● **PROBLEM DETAILS**:
Below is a listing. Set down exactly the lines from the one containing "else if a = k then (a, v) :: rest" through the one containing "no byte. -/", both ends included, and leave out the rest.

■ ■ ■ ■ ■

/-! ## What register reads keep (60_exceptions.md R107) -/

/-- `I` does not look at what a register read changes: its two calls and the register pointer. -/
structure KeptByReads (I : State → Prop) : Prop where
  pointerSend : ∀ s b rest, I s → I (s.withTransport (s.calls ++ [.send (slaveAddress false) [b]]) rest)
  receive : ∀ s n rest, I s → I (s.withTransport (s.calls ++ [.receive (slaveAddress true) n]) rest)
  pointer : ∀ s q, I s → I { s with pointer := q }

section
variable {I : State → Prop} (hI : KeptByReads I) {p : Params} {s : State} (hs : I s)
include hI hs

theorem readRegisters_ends (r n : Nat) :
    (readRegisters p r n s).Ends (mapSize < r + n) (fun bs t => bs.length = n ∧ I t) (TransportFailed I) := by
  have hsend : (send p [regByte r] s).Ends (mapSize < r + n) (fun _ t => t.pointer = (regByte r).toNat ∧ I t)
      (TransportFailed I) := by
    rw [send_eq]
    refine (callHook_ends (P := fun _ => I) (fun rest => ?_) fun rest => ?_).andThen fun _ t ht => ?_
    · exact hI.pointerSend s _ rest hs
    · exact ⟨rfl, hI.pointerSend s _ rest hs⟩
    · exact ⟨rfl, hI.pointer t _ ht⟩
  refine hsend.andThen fun _ t ⟨hpointer, ht⟩ => ?_
  rw [receive_eq]
  refine (callHook_ends (P := fun _ u => u.pointer = t.pointer ∧ I u) (fun rest => ?_) fun rest => ?_).andThen
    fun _ u ⟨hpointer', hu⟩ => ?_
  · exact ⟨rfl, hI.receive t n rest ht⟩
  · exact ⟨rfl, hI.receive t n rest ht⟩
  · have hle : (regByte r).toNat ≤ r := by simpa [regByte] using Nat.mod_le r 256
    unfold fetch
    split
    case isTrue hpast => exact show mapSize < r + n by omega
    case isFalse => exact ⟨Memory.length_readBytes _ _ n, hI.pointer u _ hu⟩

theorem readRegister_ends (r : Nat) :
    (readRegister p r s).Ends (mapSize < r + 1) (fun _ => I) (TransportFailed I) := by
  refine (readRegisters_ends hI hs r 1).andThen fun bs t ⟨hlength, ht⟩ => ?_
  obtain ⟨b, rfl⟩ := List.length_eq_one_iff.1 hlength
  exact ht

theorem getDateTime_ends
    (hdecode : ∀ t b, I t → I ((t.presentVector .updt b).setVy (unpackFields b).toPort)) :
    (getDateTime p s).Ends (s.ready = false ∨ mapSize < p.addrSec + 7) (fun _ => I) (TransportFailed I) := by
  cases hready : s.ready with
  | false =>
    rw [getDateTime_of_not_ready hready]
    exact .inl rfl
  | true =>
    rw [getDateTime_of_ready hready]
    refine ((readRegisters_ends hI hs p.addrSec 7).mono .inr (fun _ _ h => h) fun _ _ h => h).andThen
      fun bs t ⟨hlength, ht⟩ => ?_
    match bs, hlength with
    | [b0, b1, b2, b3, b4, b5, b6], _ => exact hdecode t ⟨b0, b1, b2, b3, b4, b5, b6⟩ ht

theorem rewriteWave_ends {R : Prop} {mode : Byte} (hR : mapSize < p.addrInt + 1 → R)
    (hwrite : ∀ r t, I t → (writeWave p mode r t).Ends R (fun _ => I) (TransportFailed I)) :
    (rewriteWave p mode s).Ends R (fun _ => I) (TransportFailed I) := by
  have hread {t : State} (ht : I t) : (readRegister p p.addrInt t).Ends R (fun _ => I) (TransportFailed I) :=
    (readRegister_ends hI ht p.addrInt).mono hR (fun _ _ h => h) fun _ _ h => h
  exact (hread hs).andThen fun r t ht => (hwrite r t ht).andThen fun _ u hu => (hread hu).andThen fun _ _ hv => hv

end

/-! ## Burst writes and the bracket, from their parts (60_exceptions.md R108 to R110) -/

/-- What every chunk of a burst keeps, the burst keeps: a chunk starts at or after the burst's start and ends inside it. -/
theorem sendChunks_ends {R : Prop} {I : State → Prop} {F : ErrorKind → State → Prop} {p : Params} {first last : Nat}
    {cs : List (List Byte)}
    (hsend : ∀ c ∈ cs, ∀ r t, first ≤ r → r + c.length ≤ last → I t →
      (send p (regByte r :: c) t).Ends R (fun _ => I) F)
    {r : Nat} {s : State} (hr : first ≤ r) (hlast : r + cs.flatten.length ≤ last) (hs : I s) :
    (sendChunks p r cs s).Ends R (fun _ => I) F := by
  induction cs generalizing r s with
  | nil => exact hs
  | cons c cs ih =>
    obtain ⟨hc, hcs⟩ := List.forall_mem_cons.1 hsend
    rw [List.flatten_cons, List.length_append] at hlast
    exact (hc r s hr (by omega) hs).andThen fun _ t ht => ih hcs (by omega) (by omega) ht

/-- Re-protection keeps what a failed data write left, if the set-protect write does. -/
theorem reprotect_ends {R : Prop} {J : State → Prop} {F : ErrorKind → State → Prop} {p : Params} {x : Reply Unit}
    (hx : x.Ends R (fun _ => J) F)
    (hafterFailure : ∀ e t, F e t → (setProtect p t).Ends R (fun _ => F e) (fun _ => F e)) :
    (reprotect p x).Ends R (fun _ => J) F := by
  cases x with
  | done v u => exact hx
  | refused r => exact hx
  | failed e u =>
    have hset := hafterFailure e u hx
    by_cases hon : p.reprotectOnFailure = true
    · simp only [reprotect, hon, if_true]
      generalize setProtect p u = y at hset
      cases y <;> exact hset
    · rw [reprotect_failed_of_off (Bool.eq_false_iff.2 hon)]
      exact hx

/-- The bracket from its three writes; `J` holds while it is open. -/
theorem bracket_ends {R : Prop} {I J : State → Prop} {F : ErrorKind → State → Prop} {p : Params}
    {write : State → Reply Unit} {s : State} (hclear : (clearProtect p s).Ends R (fun _ => J) F)
    (hwrite : ∀ t, J t → (write t).Ends R (fun _ => J) F)
    (hafterFailure : ∀ e t, F e t → (setProtect p t).Ends R (fun _ => F e) (fun _ => F e))
    (hset : ∀ t, J t → (setProtect p t).Ends R (fun _ => I) F) : (bracket p write s).Ends R (fun _ => I) F :=
  hclear.andThen fun _ t ht => (reprotect_ends (hwrite t ht) hafterFailure).andThen fun _ u hu => hset u hu

/-! ## What every bus operation keeps -/

/-- `I` looks at the register store only as far as its canonical form, and not at all at the calls and the pointer. -/
structure KeptByBus (I : State → Prop) : Prop where
  call : ∀ s c rest, I s → I (s.withTransport (s.calls ++ [c]) rest)
  pointer : ∀ s q, I s → I { s with pointer := q }
  write : ∀ s r data, r + data.length ≤ mapSize → I s → I (s.written r data)

theorem KeptByBus.keptByReads {I : State → Prop} (hI : KeptByBus I) : KeptByReads I :=
  ⟨fun s _ => hI.call s _, fun s _ => hI.call s _, hI.pointer⟩

section
variable {I : State → Prop} (hI : KeptByBus I) {p : Params} {s : State} (hs : I s)
include hI hs
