-- ==== Sys2Proof/Machine/Ops.lean ====
section
/-! DEFINITION. The shared operations: the chip image, the chip port, the response channel, rendering, the loops of the
formatter, and the reset event. There is no operation that takes an exception and none that returns from one, because the
core has no exceptions, traps or modes (R170, R176, R177, R180). -/

namespace Sys2Proof.Machine

/-! ### The chip image (R48): byte cells with strictly rising addresses below 16 -/

/-- What a register the core has not written since the last reset reads as: no known byte (R191; notes/assumptions/2.md). -/
def Memory.unlisted (_a : Nat) : Option Byte := none

/-- The byte known to be in register `a`. -/
def Memory.read : List Host.Cell → Nat → Option Byte
  | [], a => Memory.unlisted a
  | (k, v) :: rest, a => if a = k then some v else Memory.read rest a

/-- `REG[a] <- v`, keeping the addresses strictly rising (R48). -/
def Memory.write : List Host.Cell → Nat → Byte → List Host.Cell
  | [], a, v => [(a, v)]
  | (k, u) :: rest, a, v =>
    if a < k then (a, v) :: (k, u) :: rest
    else if a = k then (a, v) :: rest
    else (k, u) :: Memory.write rest a v

/-- The image after `clearAll`: all sixteen registers hold `0x00` (R48, decision D19). -/
def Memory.cleared : List Host.Cell := (List.range 16).map (fun a => (a, 0x00#8))

/-- The addresses are at least `lo`, strictly rising, and below 16. -/
def Memory.risingFrom : Nat → List Host.Cell → Bool
  | _, [] => true
  | lo, (k, _) :: rest => decide (lo ≤ k) && decide (k < 16) && Memory.risingFrom (k + 1) rest

/-- The canonical form of the chip image. No entry can equal what an unlisted address reads as, since that is no byte. -/
def Memory.wf (m : List Host.Cell) : Bool := Memory.risingFrom 0 m

/-- The effect of one transaction on the chip image (R48). -/
def Memory.apply (m : List Host.Cell) : Transaction → List Host.Cell
  | .wr a v => Memory.write m a.val v
  | .clr => Memory.cleared
  | .rdk _ => m

/-- `REG[a]`: the byte last written, else the arbitrary byte the last reset left there (R48, R191). -/
def regValue (s : State) (a : RegAddr) : Byte :=
  (Memory.read s.chip a.val).getD (Config.chipPowerUp s.resets a.val)

/-! ### The chip port and the response channel -/

/-- Emit one transaction, which completes before anything else happens (R47, R54). -/
def emit (x : Transaction) (s : State) : State :=
  { s with chip := Memory.apply s.chip x, trace := s.trace ++ [x] }

/-- `MemWrite(a, 1, v)` (R13, R44). -/
def memWrite (a : RegAddr) (v : Byte) (s : State) : State := emit (.wr a v) s

/-- `ChipClear()` (R13, R45). -/
def chipClear (s : State) : State := emit .clr s

/-- `KeyScanRead()` answered with `raw` (R13, R46). -/
def keyScanRead (raw : KeyWord) (s : State) : State := { emit (.rdk raw) s with scans := s.scans + 1 }

/-- `respond(v)` (R14). -/
def respond (v : Byte) (s : State) : State := { s with response := some v }

/-- The ports at the start of a command: no transaction emitted yet, no response given yet (R14, R15). -/
def beginCommand (s : State) : State := { s with trace := [], response := none }

/-- Run the body of a command to its end, as one atomic step that cannot fail (R170, R177, R196; notes/assumptions/13.md). -/
def command (body : State → State) (s : State) : Host.Outcome State Fault Refusal := .next (body (beginCommand s))

/-! ### Rendering (R100) and the store every writing command uses (R101, R102) -/

/-- The combined byte of a position: `SEG[p] | (DOTS[p] << 7)` (R100). -/
def combined (s : State) (p : Position) : Byte := s.seg[p.val] ||| (bitOf s.dots p.val <<< 7)

/-- `Render(p)` (R100). -/
def render (p : Position) (s : State) : State := memWrite (digitAddr p) (combined s p) s

/-- The eight renders of R105 and R106, ascending. -/
def renderAll (s : State) : State := ascending.foldl (fun s p => render p s) s

/-- `SetSeg(pos, g)` for any natural number `pos` (R101). -/
def setSeg (pos : Nat) (g : Byte) (s : State) : State :=
  if h : pos < 8 then render ⟨pos, h⟩ { s with seg := s.seg.set pos (g &&& 0x7F#8) } else s

/-- `SetDig(pos, d)` (R102). -/
def setDig (pos d : Nat) (s : State) : State := setSeg pos (glyph s.params d) s

/-! ### The formatter (R119 to R126) -/

/-- The loop of R122 from index `i`, with `left` iterations to go. -/
def overflowRunFrom : (left i : Nat) → State → State
  | 0, _, s => s
  | left + 1, i, s => overflowRunFrom left (i + 1) (setSeg (s.cur.toNat + i) s.params.segMinus s)

/-- `OverflowRun(m)` (R122). -/
def overflowRun (m : Nat) (s : State) : State := overflowRunFrom m 0 s

/-- The loop of R123 from index `i`, where the value has already been divided down to `v`. -/
def digitLoopFrom (r pad : Nat) : (left i v : Nat) → State → State
  | 0, _, _, s => s
  | left + 1, i, v, s =>
    digitLoopFrom r pad left (i + 1) (v / r)
      (if v = 0 ∧ i ≥ pad then setSeg (s.cur.toNat + i) s.params.segOff s else setDig (s.cur.toNat + i) (v % r) s)

/-- `DigitLoop(v, r, m, pad)` (R123). -/
def digitLoop (v r m pad : Nat) (s : State) : State := digitLoopFrom r pad m 0 v s

/-- `PrintUnsigned(v, r, m, pad)` (R124), behind the radix guard of R133. -/
def printUnsigned (v r m pad : Nat) (s : State) : State :=
  if r < 2 then s
  else if overflows s.cur.toNat (numDigits s.params.ndCap v r) m then overflowRun m s
  else digitLoop v r m pad s

/-- The sign write of R125, at the position left of the most significant digit. -/
def writeSign (negative : Bool) (k : Nat) (s : State) : State :=
  setSeg (s.cur.toNat + k) (if negative then s.params.segMinus else s.params.segOff) s

/-- `PrintSigned(W, x, r, m)` (R125), behind the radix guard of R133. -/
def printSigned (W : WidthClass) (x r m : Nat) (s : State) : State :=
  if r < 2 then s
  else
    let k := numDigits s.params.ndCap (magnitude W x) r
    if overflows s.cur.toNat (k + 1) m then overflowRun m s
    else writeSign (isNegative W x) k (digitLoop (magnitude W x) r m 1 s)

/-! ### LEDs and keys -/

/-- The loop of R151 and R152: one write of `v` for every set bit of the mask, ascending. -/
def writeLeds (mask v : Byte) (s : State) : State :=
  ascending.foldl (fun s i => if mask.getLsbD i.val then memWrite (ledAddr i) v s else s) s

/-- The body of `GETBTN` when the collaborator answers `raw` (R153). -/
def readButtons (raw : KeyWord) (s : State) : State := respond (decodeKeys raw) (keyScanRead raw s)

/-! ### The reset event (R190, R191; notes/assumptions/10.md) -/

/-- The reset event: the registers become zero, nothing is emitted and nothing answered, and every chip register holds an
arbitrary byte again. -/
def hardReset (s : State) : State :=
  { s with seg := Vector.replicate 8 0, dots := 0, cur := 0, chip := [], trace := [], response := none,
           resets := s.resets + 1 }

/-- The reset event inside a command that would have ended in `t`, after `done` of its transactions: "the transactions already
completed stay …, and the rest are never emitted" (R191); no response is sent (R190). -/
def abortedBy (done : Nat) (t : State) : State := { hardReset t with trace := t.trace.take done }

end Sys2Proof.Machine
end

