-- ==== Sys2Proof/Machine/Display.lean ====
section
/-! DEFINITION. The display state commands: `SETSEG`, `SETDIG`, `DOTON`, `DOTOFF`, `SETDOTS`, `REFRESH`, `CLEAR`, `SETCUR`
(R101 to R108). -/

namespace Sys2Proof.Machine

/-- `SETSEG a, b` (R101): `SetSeg(a, b)`. -/
def execSetseg (a b : Byte) (s : State) : Host.Outcome State Fault Refusal :=
  command (setSeg a.toNat b) s

/-- `SETDIG a, b` (R102): `SetDig(a, b)`. -/
def execSetdig (a b : Byte) (s : State) : Host.Outcome State Fault Refusal :=
  command (setDig a.toNat b.toNat) s

/-- `DOTON a` (R103): set bit `a` of `DOTS`, then render the position. -/
def execDoton (a : Byte) (s : State) : Host.Outcome State Fault Refusal :=
  command (fun s =>
    if h : a.toNat < 8 then render ⟨a.toNat, h⟩ { s with dots := s.dots ||| (1#8 <<< a.toNat) } else s) s

/-- `DOTOFF a` (R104): clear bit `a` of `DOTS`, then render the position. -/
def execDotoff (a : Byte) (s : State) : Host.Outcome State Fault Refusal :=
  command (fun s =>
    if h : a.toNat < 8 then render ⟨a.toNat, h⟩ { s with dots := s.dots &&& ~~~(1#8 <<< a.toNat) } else s) s

/-- `SETDOTS a` (R105): replace the dot mask, then render all eight positions. -/
def execSetdots (a : Byte) (s : State) : Host.Outcome State Fault Refusal :=
  command (fun s => renderAll { s with dots := a }) s

/-- `REFRESH` (R106): render all eight positions. -/
def execRefresh (s : State) : Host.Outcome State Fault Refusal :=
  command renderAll s

/-- `CLEAR` (R107): zero `SEG` and `DOTS`, then `CLR`; `CUR` stays. -/
def execClear (s : State) : Host.Outcome State Fault Refusal :=
  command (fun s => chipClear { s with seg := Vector.replicate 8 0x00#8, dots := 0x00#8 }) s

/-- `SETCUR a` (R108): `CUR <- a` for `a ≤ 7`, else nothing. -/
def execSetcur (a : Byte) (s : State) : Host.Outcome State Fault Refusal :=
  command (fun s => if a.toNat ≤ 7 then { s with cur := a } else s) s

end Sys2Proof.Machine
end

■ ■ ■ ■ ■

● **EXERCISE ANSWER**:
    else if a = k then (a, v) :: rest
    else (k, u) :: Memory.write rest a v

/-- The image after `clearAll`: all sixteen registers hold `0x00` (R48, decision D19). -/
def Memory.cleared : List Host.Cell := (List.range 16).map (fun a => (a, 0x00#8))

/-- The addresses are at least `lo`, strictly rising, and below 16. -/
def Memory.risingFrom : Nat → List Host.Cell → Bool
  | _, [] => true
  | lo, (k, _) :: rest => decide (lo ≤ k) && decide (k < 16) && Memory.risingFrom (k + 1) rest

/-- The canonical form of the chip image. No entry can equal what an unlisted address reads as, since that is no byte. -/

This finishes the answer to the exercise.